In [2]:
import matplotlib.pyplot as plt
%matplotlib inline

# load data
# The result will be two lists of tuples, processed_training_data and processed_testing_data.
# Each tuple in the list will have only two parts: data and label (in that order)
# The data is a list of numerical attributes stored as floats.
# The label is a single float that represents the label.
with open("iris_train.data", 'r') as raw_training_data:
    processed_training_data = [[float(x) for x in str.split(raw_datum, ",")] for raw_datum in raw_training_data]
    processed_training_data = [(datapoint[0:-2], datapoint[-1]) for datapoint in processed_training_data]
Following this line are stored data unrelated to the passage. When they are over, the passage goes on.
-- ==== Sys2Proof/Machine/Chain.lean ====
section
/-! DEFINITION. The chainer and state accumulator's commands (44_chain.md). -/

namespace Sys2Proof.Machine

/-- ACCUM (R152): fold the compressed block into the chaining value. -/
def execAccum (s : State) : Host.Outcome State Fault Refusal :=
  if s.rc.val ≠ 64 then raiseError .seqAccum s else .next (accumulateStep s)

/-- BLOCK (R153): expand, compress and accumulate the rest of the block. All checks come before any write. -/
def execBlock (s : State) : Host.Outcome State Fault Refusal :=
  if s.rc.val = 0 ∧ s.hv = false then raiseError .notInit s
  else if s.sc.val < 16 then raiseError .seqSched s
  else .next (accumulateStep (roundsRest (expandRest s)))

end Sys2Proof.Machine
end

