/-- A run of a block's work pushes its words in order and keeps the block in work, unless an error is recorded. -/
theorem run_work (rest : List HostEvent) (work : List HostEvent) :
    ∀ s : State, (∀ e ∈ work, IsWork e) → s.bus = work ++ rest →
    ∃ t, core.run work.length s = .next t ∧ t.bus = rest ∧ WorkDone s t (work.filterMap pushedWord) := by
  induction work with
  | nil => exact fun s _ hbus => ⟨s, run_zero s, hbus, .refl s⟩
  | cons e work ih =>
    intro s hwork hbus
    obtain ⟨u, hstep, hubus, hfirst⟩ := step_work (hwork e (by simp)) hbus
    obtain ⟨t, hrun, htbus, hothers⟩ := ih u (fun e' he' => hwork e' (by simp [he'])) hubus
    refine ⟨t, (run_succ _ hstep).trans hrun, htbus, ?_⟩
    have hpushed : (e :: work).filterMap pushedWord = (pushedWord e).toList ++ work.filterMap pushedWord := by
      cases he : pushedWord e <;> simp [he]
    rw [hpushed]
    exact hfirst.trans hothers

/-! ### The end of the block (R152, R153) -/

/-- At the start of a block no word is pushed, and the counters have nothing to vouch for. -/
theorem working_of_start {s : State} (hhv : s.hv = true) (hsc : s.sc = 0) (hrc : s.rc = 0) : s.Working s.h ∧ s.pushed = [] := by
  have hsc0 : s.sc.val = 0 := by rw [hsc]; rfl
  have hrc0 : s.rc.val = 0 := by rw [hrc]; rfl
  refine ⟨⟨rfl, hhv, by omega, scheduleOk_of_short (by omega), roundsOk_of_zero hrc0⟩, ?_⟩
  rw [State.pushed, hsc0]
  rfl

/-- 16 words pushed are the block words of the schedule. -/
theorem blockWords_of_pushed {s : State} {b : Vector Word 16} (h : s.pushed = b.toList) : 16 ≤ s.sc.val ∧ s.blockWords = b := by
  have hlength := congrArg List.length h
  simp only [State.pushed, List.length_map, List.length_range, Vector.length_toList] at hlength
  refine ⟨by omega, Vector.ext fun i hi => ?_⟩
  have hword := congrArg (·[i]?) h
  simpa [State.pushed, hlength, hi, State.schedule_eq s (show i < 64 by omega), State.blockWords] using hword

/-- Where the block's work is all there, ACCUM and BLOCK leave the compression function in H, or an error. -/
theorem exec_last {s t : State} {last : Instr} {b : Vector Word 16} {h : Vector Word 8} (hlast : last = .accum ∨ last = .block)
    (hexec : exec last s = .next t) (hs : s.Working h) (hpushed : s.pushed = b.toList) (hclean : t.Clean) :
    t.h = Sha256.compress b h ∧ t.hv = true ∧ t.sc = 0 ∧ t.rc = 0 := by
  obtain ⟨hfull, hwords⟩ := blockWords_of_pushed hpushed
  obtain ⟨hash, hhv, hle, hschedule, hrounds⟩ := hs
  rcases exec_cases hexec with ⟨c, -, rfl⟩ | ⟨henabled, rfl⟩
  · exact absurd hclean (not_clean_recordError c s)
  · rw [← hwords, ← hash]
    rcases hlast with rfl | rfl
    · have hrc := accum_enabled henabled
      exact ⟨accumulateStep_compress hschedule hrounds (by omega) hrc, hhv, rfl, rfl⟩
    · refine ⟨blockWork_compress hle hschedule hrounds hfull, ?_, rfl, rfl⟩
      show (accumulateStep (roundsRest (expandRest s))).hv = true
      rw [accumulatedBlock_frame hfull]
      exact hhv

/-- ACCUM and BLOCK clear no error. -/
theorem clean_of_last {s t : State} {last : Instr} (hlast : last = .accum ∨ last = .block) (hexec : exec last s = .next t)
    (hclean : t.Clean) : s.Clean := by
  have hne : last ≠ .srst := by rcases hlast with rfl | rfl <;> decide
  exact eq_false_of_ne_true fun herr => absurd (exec_err_stays hexec hne herr) (ne_true_of_eq_false hclean)

/-- Settles O50, by induction over the events of the block's work: without an error they leave the block in work with its 16 words
pushed, and then its last command is the compression function. -/
theorem everyInterleavingGivesTheSameHash : Obligations.EveryInterleavingGivesTheSameHash := by
  unfold Obligations.EveryInterleavingGivesTheSameHash
  intro s b work last rest hhv hsc hrc _ hwork hwords hlast hbus
  obtain ⟨hstart, hnone⟩ := working_of_start hhv hsc hrc
  obtain ⟨u, hrun, hubus, hdone⟩ := run_work _ work s (fun e he => (isWork_iff e).mpr (hwork e he)) hbus
  obtain ⟨t, hexec⟩ : ∃ t, exec last u = .next t := ⟨_, exec_eq last u⟩
  have hwf : last.wf = true := by rcases hlast with rfl | rfl <;> rfl
  have hstep := step_command hubus (decode_encode last hwf) hexec
  refine ⟨_, (run_add work.length 1 hrun).trans (run_succ 0 hstep), rfl, fun hclean => ?_⟩
  replace hclean : t.Clean := hclean
  obtain ⟨-, hkept⟩ := hdone (clean_of_last hlast hexec hclean)
  obtain ⟨hworking, hpushed⟩ := hkept s.h hstart
  rw [hnone, List.nil_append, hwords] at hpushed
  have hend := exec_last hlast hexec hworking hpushed hclean
  exact hend
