-- ==== Sys2Proof/Syntax.lean ====
section
/-!
DEFINITION. Sys2Proof/Syntax.lean: the instructions and device operations of Ryugor, one constructor per row of
spec/opcode_table.json.  The constructors up to `xend` are instruction words: their arguments are the word's own fields,
each at its own width (07_encodings_and_assembly.md).  Compiled Lean can build at most 244 constructors that carry
arguments, so the forms of three rows whose field has two to four values have a constructor each: EXIT, MCLR and
FENCE_FULL.  The other 115 are the operations and events of the device's
units, which have no encoding (95_what_each_step_holds.md): their arguments say which object the event acts on and
carry what arrives from outside or what the spec leaves open (a sensor reading, a completion's bytes, a placement, how far a job gets).
-/
namespace Sys2Proof
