-- ==== Sys2Proof/Machine/Timing.lean ====
section
/-!
DEFINITION. Sys2Proof/Machine/Timing.lean: registers that a word reads and writes, its latency and its repeat class (06 R122,
R123, Tables 6-2 and 6-3).  SQ registers have numbers 1-63; of the VE, v is 0-127, k 128-143, m 144-151, x 152-167, the
operand ring 168-175, channel chunks 176-183; classes count from 200.  Also the 64-byte beats that a word takes at the ports of the
scratchpad banks (R130).
-/
namespace Sys2Proof.Machine

structure IssueInfo where
  reads : List Nat := []
  writes : List Nat := []
  lat : Nat := 1
  cls : Nat := 0
  rep : Nat := 1
  /-- results pushed into the operand ring -/
  pushes : Option Nat := none
deriving DecidableEq, Repr

/-- The register numbers of a selector that names `cnt` registers. -/
def selRegs (x : BitVec 8) (cnt : Nat) : List Nat :=
  match selOf x with
  | .v n => List.range' n cnt
  | .ring i => [167 + i]
  | .k n => [128 + n]
  | .chunk j => [176 + j]
  | _ => []

/-- A word that reads a chunk has 12 cycles more (10 R233). -/
def chunkLat (l : List Nat) : Nat := if l.any fun r => 176 ≤ r && r < 184 then 12 else 0

/-- Latency of a word that differs between integer and floating shapes (10 Table 10-2). -/
def Team.latIF (t : Team) : Nat := if t.isFlt then 4 else 2
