def veOp47 (w : Nat) : Option Instr :=
  if fld w 0 8 = 0x0 ∧ fld w 11 5 = 0x0 ∧ fld w 20 4 = 0x0 then some (.mfirst (bf w 16 4) (bf w 8 3))
  else none

def veOp50 (w : Nat) : Option Instr :=
  if fld w 4 4 = 0x0 then some (.vcvt (bf w 16 8) (bf w 8 8) (bf w 0 4))
  else none

def veOp51 (w : Nat) : Option Instr :=
  if fld w 4 4 = 0x0 then some (.vwiden (bf w 16 8) (bf w 8 8) (bf w 0 4))
  else none

def veOp52 (w : Nat) : Option Instr :=
  if fld w 4 4 = 0x0 then some (.vnarrow (bf w 16 8) (bf w 8 8) (bf w 0 4))
  else none

def veOp60 (w : Nat) : Option Instr :=
  if fld w 0 8 = 0x0 then some (.vrsum (bf w 16 8) (bf w 8 8))
  else none

def veOp61 (w : Nat) : Option Instr :=
  if fld w 0 8 = 0x0 then some (.vrmax (bf w 16 8) (bf w 8 8))
  else none

def veOp62 (w : Nat) : Option Instr :=
  if fld w 0 8 = 0x0 then some (.vrmin (bf w 16 8) (bf w 8 8))
  else none

def veOp63 (w : Nat) : Option Instr :=
  if fld w 0 8 = 0x0 then some (.vscan (bf w 16 8) (bf w 8 8))
  else none

def veOp66 (w : Nat) : Option Instr :=
  if fld w 4 4 = 0x0 then some (.vbcast (bf w 16 8) (bf w 8 8) (bf w 0 4))
  else none

def veOp67 (w : Nat) : Option Instr :=
  if fld w 0 8 = 0x0 then some (.vcomp (bf w 16 8) (bf w 8 8))
  else none

def veOp68 (w : Nat) : Option Instr :=
  if fld w 0 8 = 0x0 then some (.vexpd (bf w 16 8) (bf w 8 8))
  else none

def veOp71 (w : Nat) : Option Instr :=
  if fld w 4 4 = 0x0 ∧ fld w 12 4 = 0x0 ∧ fld w 20 4 = 0x0 then some (.kadd (bf w 16 4) (bf w 8 4) (bf w 0 4))
  else none

def veOp72 (w : Nat) : Option Instr :=
  if fld w 4 4 = 0x0 ∧ fld w 12 4 = 0x0 ∧ fld w 20 4 = 0x0 then some (.kmul (bf w 16 4) (bf w 8 4) (bf w 0 4))
  else none

def veOp73 (w : Nat) : Option Instr :=
  if fld w 4 4 = 0x0 ∧ fld w 12 4 = 0x0 ∧ fld w 20 4 = 0x0 then some (.kfadd (bf w 16 4) (bf w 8 4) (bf w 0 4))
  else none

def veOp74 (w : Nat) : Option Instr :=
  if fld w 4 4 = 0x0 ∧ fld w 20 4 = 0x0 then some (.kget (bf w 16 4) (bf w 8 8) (bf w 0 4))
  else none

def veOp75 (w : Nat) : Option Instr :=
  if fld w 4 4 = 0x0 ∧ fld w 12 4 = 0x0 then some (.vins (bf w 16 8) (bf w 8 4) (bf w 0 4))
  else none

def veOp76 (w : Nat) : Option Instr :=
  if fld w 10 10 = 0x0 then some (.kmfs (bf w 20 4) (bf w 0 10))
  else none

def veOp77 (w : Nat) : Option Instr :=
  if fld w 0 8 = 0x0 ∧ fld w 12 4 = 0x0 ∧ fld w 20 4 = 0x0 then some (.xsetXreg (bf w 16 4) (bf w 8 4))
  else none

def veOp84 (w : Nat) : Option Instr :=
  if fld w 8 4 = 0x0 then some (.vldx (bf w 16 8) (bf w 12 4) (bf w 0 8))
  else none

def veOp85 (w : Nat) : Option Instr :=
  if fld w 8 4 = 0x0 then some (.vstx (bf w 16 8) (bf w 12 4) (bf w 0 8))
  else none
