-- ==== Sys2Proof/Machine/EvFault.lean ====
section
/-!
DEFINITION. Sys2Proof/Machine/EvFault.lean: taking faults as events (17 R397, R398, R401, R404) and gated clusters (R408).
-/
namespace Sys2Proof.Machine

/-- The team issues on its core. -/
def State.issues (s : State) (n : Nat) : Bool := decide ((s.core (coreOfSlot n)).issuing = some n)

/-- FAULT_HALT (R398): every engine of the team has halted on the fault that one has reached; a kill request supersedes it (R404) (log
20). -/
def execFaultHalt (slot : Nat) (s : State) : Out :=
  s.event fun s =>
    let killed : Bool := ((s.team? slot).map (·.kill.isSome)).getD true
    if s.issues slot && !killed then s.faultHalt slot else s

/-- HANDLER_ENTRY (R401): a team that is to halt or to leave its core enters its handler when it next issues (R404) (log 20). -/
def execHandlerEntry (slot : Nat) (s : State) : Out :=
  s.event fun s =>
    let stands : Bool := ((s.team? slot).map Team.stands).getD true
    if s.issues slot && !stands then s.handlerEntry slot else s

/-- ASYNC_FAULT (R397): an asynchronous fault is taken at the team's next SQ instruction boundary (log 20). -/
def execAsyncFault (slot : Nat) (s : State) : Out :=
  s.event fun s =>
    let due : Bool := match s.team? slot with
      | some t => (match t.pend with
          | some f => f.async
          | none => false)
      | none => false
    if due then s.takeFault slot else s

/-- A kernel slot of the core is loading, or a team is resident there. -/
def State.coreBusy (s : State) (c : Nat) : Bool :=
  ((slotsOf c).any fun n => (s.team? n).isSome) || (s.core c).ks0.isSome || (s.core c).ks1.isSome

/-- CLUSTER_GATE (R408): a cluster without residents refuses new requests of the fabric; once it refuses them, and what was in flight to
it has been completed, it writes back and drops its L1 lines and loses power. -/
def execClusterGate (cluster : Nat) (s : State) : Out :=
  s.event fun s =>
    let cs := List.range' (4 * cluster) 4
    if 16 ≤ cluster ∨ cs.any s.coreBusy then s
    else if !(s.clk cluster).refusing then s.updClk cluster fun k => { k with refusing := true }
    else
      let s1 := cs.foldl (fun (s : State) c =>
        (s.l1WriteBackAll c fun _ _ => true).updCore c fun k => { k with l1 := [] }) s
      s1.updClk cluster fun k => { k with gated := true, windows := [] }

/-- GATED_BOUNCE (R408): a request to a refused or gated cluster bounces: a team (`origin` its slot) takes an asynchronous GATED fault at
the element's address, a device-engine job (`origin` 0x8000 + its ring stop) fails with cause 0x11 (log 40). -/
def execGatedBounce (origin cluster addr : Nat) (s : State) : Out :=
  s.event fun s =>
    if !(s.clk cluster).shut then s
    else
      let s1 := s.logRec 0x50 [origin, cluster, addr]
      if origin < 0x8000 then
        s1.updTeam origin fun t => t.pendFault { cause := .gated, eng := 6, addr := BitVec.ofNat 64 addr, async := true }
      else
        { s1 with tasks := s1.tasks.map fun k =>
            if k.ring = some (origin - 0x8000) && k.jobEnd.isNone then { k with jobEnd := some (.err 0x11 cluster) } else k }

end Sys2Proof.Machine
end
with open("iris_test.data", 'r') as raw_test_data:
    processed_test_data = [[float(x) for x in str.split(raw_datum, ",")] for raw_datum in raw_test_data]
    processed_test_data = [(datapoint[0:-2], datapoint[-1]) for datapoint in processed_test_data]

In [3]:
def distance(vec1, vec2):
    # calculate the distance between two vectors, or data points. 
    pass;

def majority_vote(labels):
    # labels is expected to be a list of labels (in this case floats) from nearest to furtherest.
    # Figure out which label is most represented and what to do if there are ties. 
    # Hint: import Counter
    pass;

def knn_classify(k, labeled_points, new_point):
    # k is an int
    # labeled_points will most likely be the training_data, whose format is described above.
    # new_point will be a list of numerical attributes that represents a new, unlabelled data point.
    pass;

In [4]:
def run_test(test_data_entry, k=1):
    predicted_label = knn_classify(k, processed_training_data, test_data_entry[0])
    given_label = test_data_entry[1]
    return (1 if given_label == predicted_label else 0, predicted_label, given_label);

full_test_results = [run_test(datum) for datum in processed_test_data]
test_results = [result[0] for result in full_test_results]
accuracy = float(sum(test_results)) / len(test_results)
print """Accuracy = %0.2f"""%(accuracy)


Accuracy = 0.00

In [5]:
K_RANGE = range(1, 120)
accuracy_for_k = range(0, len(K_RANGE)) # Only as placeholder
for idx, k in enumerate(K_RANGE):
    test_results = [run_test(datum, k)[0] for datum in processed_test_data]
    accuracy_for_k[idx] = float(sum(test_results)) / len(test_results)
    
plt.plot(K_RANGE, accuracy_for_k)


Out[5]:
[<matplotlib.lines.Line2D at 0x7b4df28>]